/-- A command record of the management stream is completed with its code, its arguments and the notes made, and the unit goes to
EXECUTING with the bytes after it untaken: a definite or indefinite container with any records in it, or a leaf at depth 0.
A record may be cut into any number of segments: one that ends within the record is used up without EOM, and the record goes on
in the next; with EOM the message ends cleanly at a record boundary and faults RAGGED within a record, with the scopes that
are open there. A record of distinct arguments, each of its type's length, carries exactly those; CommandsAreCheckedInOrder
gives argLength, type by type. When the EOM is considered is log 21. -/
def Obligations.CommandRecordIsCollected : Prop :=
  (∀ (s : State) (q : StreamRecord) (rest : List Byte) (eom : Bool), q.Legal → s.mgmt.collector.pos = .header [] →
    s.mgmt.collector.scopes = [] → s.Collects s.mgmt.collector (q.bytes ++ rest) eom →
    exec .mgmtParseBytes s = .next (s.RecordCompleted q.completed rest eom)) ∧
  (∀ (q : StreamRecord) (d : Collector), q.Legal → d.pos = .header [] → d.scopes = [] →
    ∃ taken : Nat → Collector, taken 0 = d ∧
      (∀ (i n : Nat) (s : State) (eom : Bool), i + n < q.bytes.length →
        s.Collects (taken i) ((q.bytes.drop i).take n) eom →
        (eom = false → exec .mgmtParseBytes s = .next
          { s with
            rx := s.rx.set s.straps.mgmtSel { s.rxOf s.straps.mgmtSel with inUse := none }
            mgmt := { s.mgmt with collector := taken (i + n) } }) ∧
        (eom = true → i + n = 0 → exec .mgmtParseBytes s = .next s.MgmtClosed) ∧
        (eom = true → i + n ≠ 0 → exec .mgmtParseBytes s = .next (s.StreamFaulted .ragged .none (q.depthAt (i + n))))) ∧
      ∀ (i : Nat) (s : State) (rest : List Byte) (eom : Bool), i < q.bytes.length →
        s.Collects (taken i) (q.bytes.drop i ++ rest) eom →
        exec .mgmtParseBytes s = .next (s.RecordCompleted q.completed rest eom)) ∧
  ∀ (s : State) (code : RecType) (args : List Arg) (rest : List Byte) (eom : Bool),
    s.mgmt.collector.pos = .header [] → s.mgmt.collector.scopes = [] → code ≠ 0 →
    s.Collects s.mgmt.collector (commandBytes code args ++ rest) eom →
    (∀ a ∈ args, argLength a.type = some a.value.length) → (args.map Arg.type).Nodup →
    exec .mgmtParseBytes s = .next (s.RecordCompleted
      { isContainer := true, code := code, args := args, nested := false, duplicates := [], wrongLength := false
        foreign := [] } rest eom)

/-- A header of the management stream is a structural fault, with the number of scopes the collector had open: one that fails a
test of its own, a stray End record, a header that overruns its definite scope, an End record whose indefinite scope has used
more than its definite parent has left (the depth is then that after the pop, log 19), and an indefinite container inside the
second scope, with kind DEPTH. The partial command is dropped and the message closed. The header may have begun in an earlier
segment. -/
def Obligations.ManagementHeaderFaults : Prop :=
  ∀ (s : State) (got taken rest : List Byte) (b0 b1 b2 b3 : Byte) (eom : Bool),
    s.mgmt.collector.pos = .header got → got ++ taken = [b0, b1, b2, b3] → taken ≠ [] →
    s.Collects s.mgmt.collector (taken ++ rest) eom →
    let h := Header.ofBytes b0 b1 b2 b3
    let scopes := s.mgmt.collector.scopes
    let faulted := fun kind reason depth => exec .mgmtParseBytes s = .next (s.StreamFaulted kind reason depth)
    (∀ r, headerFault h = some r → faulted .malformed r scopes.length) ∧
    (headerFault h = none → h.isEnd = true → (∀ sc, scopes.head? = some sc → sc.mode ≠ .indefinite) →
      faulted .malformed .strayEnd scopes.length) ∧
    (∀ inner parent outer r, headerFault h = none → h.isEnd = true → scopes = inner :: parent :: outer →
      inner.mode = .indefinite → parent.mode = .definite r → r < 4 + inner.consumed + 4 →
      faulted .malformed .lateOverrun (outer.length + 1)) ∧
    (∀ inner outer, headerFault h = none → h.isEnd = false → scopes = inner :: outer →
      inner.mode.deductChild h = none → faulted .malformed .overrun scopes.length) ∧
    (∀ inner parent outer, headerFault h = none → h.isEnd = false → scopes = inner :: parent :: outer →
      inner.mode.deductChild h ≠ none → h.length = 0xFFFF → faulted .depth .none scopes.length)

○ ○ ○ ○

WORK TO BE COMPLETED: Print the entries again so that each one matches exactly.

RESPONSE TO THE EXERCISE:
/-- A command record of the management stream is completed with its code, its arguments and the notes made, and the unit goes to
EXECUTING with the bytes after it untaken: a definite or indefinite container with any records in it, or a leaf at depth 0.
A record may be cut into any number of segments: one that ends within the record is used up without EOM, and the record goes on
in the next; with EOM the message ends cleanly at a record boundary and faults RAGGED within a record, with the scopes that
are open there. A record of distinct arguments, each of its type's length, carries exactly those; CommandsAreCheckedInOrder
gives argLength, type by type. When the EOM is considered is log 21. -/
def Obligations.CommandRecordIsCollected : Prop :=
  (∀ (s : State) (q : StreamRecord) (rest : List Byte) (eom : Bool), q.Legal → s.mgmt.collector.pos = .header [] →
    s.mgmt.collector.scopes = [] → s.Collects s.mgmt.collector (q.bytes ++ rest) eom →
    exec .mgmtParseBytes s = .next (s.RecordCompleted q.completed rest eom)) ∧
  (∀ (q : StreamRecord) (d : Collector), q.Legal → d.pos = .header [] → d.scopes = [] →
    ∃ taken : Nat → Collector, taken 0 = d ∧
      (∀ (i n : Nat) (s : State) (eom : Bool), i + n < q.bytes.length →
        s.Collects (taken i) ((q.bytes.drop i).take n) eom →
        (eom = false → exec .mgmtParseBytes s = .next
          { s with
            rx := s.rx.set s.straps.mgmtSel { s.rxOf s.straps.mgmtSel with inUse := none }
            mgmt := { s.mgmt with collector := taken (i + n) } }) ∧
        (eom = true → i + n = 0 → exec .mgmtParseBytes s = .next s.MgmtClosed) ∧
        (eom = true → i + n ≠ 0 → exec .mgmtParseBytes s = .next (s.StreamFaulted .ragged .none (q.depthAt (i + n))))) ∧
      ∀ (i : Nat) (s : State) (rest : List Byte) (eom : Bool), i < q.bytes.length →
        s.Collects (taken i) (q.bytes.drop i ++ rest) eom →
        exec .mgmtParseBytes s = .next (s.RecordCompleted q.completed rest eom)) ∧
  ∀ (s : State) (code : RecType) (args : List Arg) (rest : List Byte) (eom : Bool),
    s.mgmt.collector.pos = .header [] → s.mgmt.collector.scopes = [] → code ≠ 0 →
    s.Collects s.mgmt.collector (commandBytes code args ++ rest) eom →
    (∀ a ∈ args, argLength a.type = some a.value.length) → (args.map Arg.type).Nodup →
    exec .mgmtParseBytes s = .next (s.RecordCompleted
      { isContainer := true, code := code, args := args, nested := false, duplicates := [], wrongLength := false
        foreign := [] } rest eom)

/-- A header of the management stream is a structural fault, with the number of scopes the collector had open: one that fails a
test of its own, a stray End record, a header that overruns its definite scope, an End record whose indefinite scope has used
more than its definite parent has left (the depth is then that after the pop, log 19), and an indefinite container inside the
second scope, with kind DEPTH. The partial command is dropped and the message closed. The header may have begun in an earlier
segment. -/
def Obligations.ManagementHeaderFaults : Prop :=
  ∀ (s : State) (got taken rest : List Byte) (b0 b1 b2 b3 : Byte) (eom : Bool),
    s.mgmt.collector.pos = .header got → got ++ taken = [b0, b1, b2, b3] → taken ≠ [] →
    s.Collects s.mgmt.collector (taken ++ rest) eom →
    let h := Header.ofBytes b0 b1 b2 b3
    let scopes := s.mgmt.collector.scopes
    let faulted := fun kind reason depth => exec .mgmtParseBytes s = .next (s.StreamFaulted kind reason depth)
    (∀ r, headerFault h = some r → faulted .malformed r scopes.length) ∧
    (headerFault h = none → h.isEnd = true → (∀ sc, scopes.head? = some sc → sc.mode ≠ .indefinite) →
      faulted .malformed .strayEnd scopes.length) ∧
    (∀ inner parent outer r, headerFault h = none → h.isEnd = true → scopes = inner :: parent :: outer →
      inner.mode = .indefinite → parent.mode = .definite r → r < 4 + inner.consumed + 4 →
      faulted .malformed .lateOverrun (outer.length + 1)) ∧
    (∀ inner outer, headerFault h = none → h.isEnd = false → scopes = inner :: outer →
      inner.mode.deductChild h = none → faulted .malformed .overrun scopes.length) ∧
    (∀ inner parent outer, headerFault h = none → h.isEnd = false → scopes = inner :: parent :: outer →
      inner.mode.deductChild h ≠ none → h.length = 0xFFFF → faulted .depth .none scopes.length)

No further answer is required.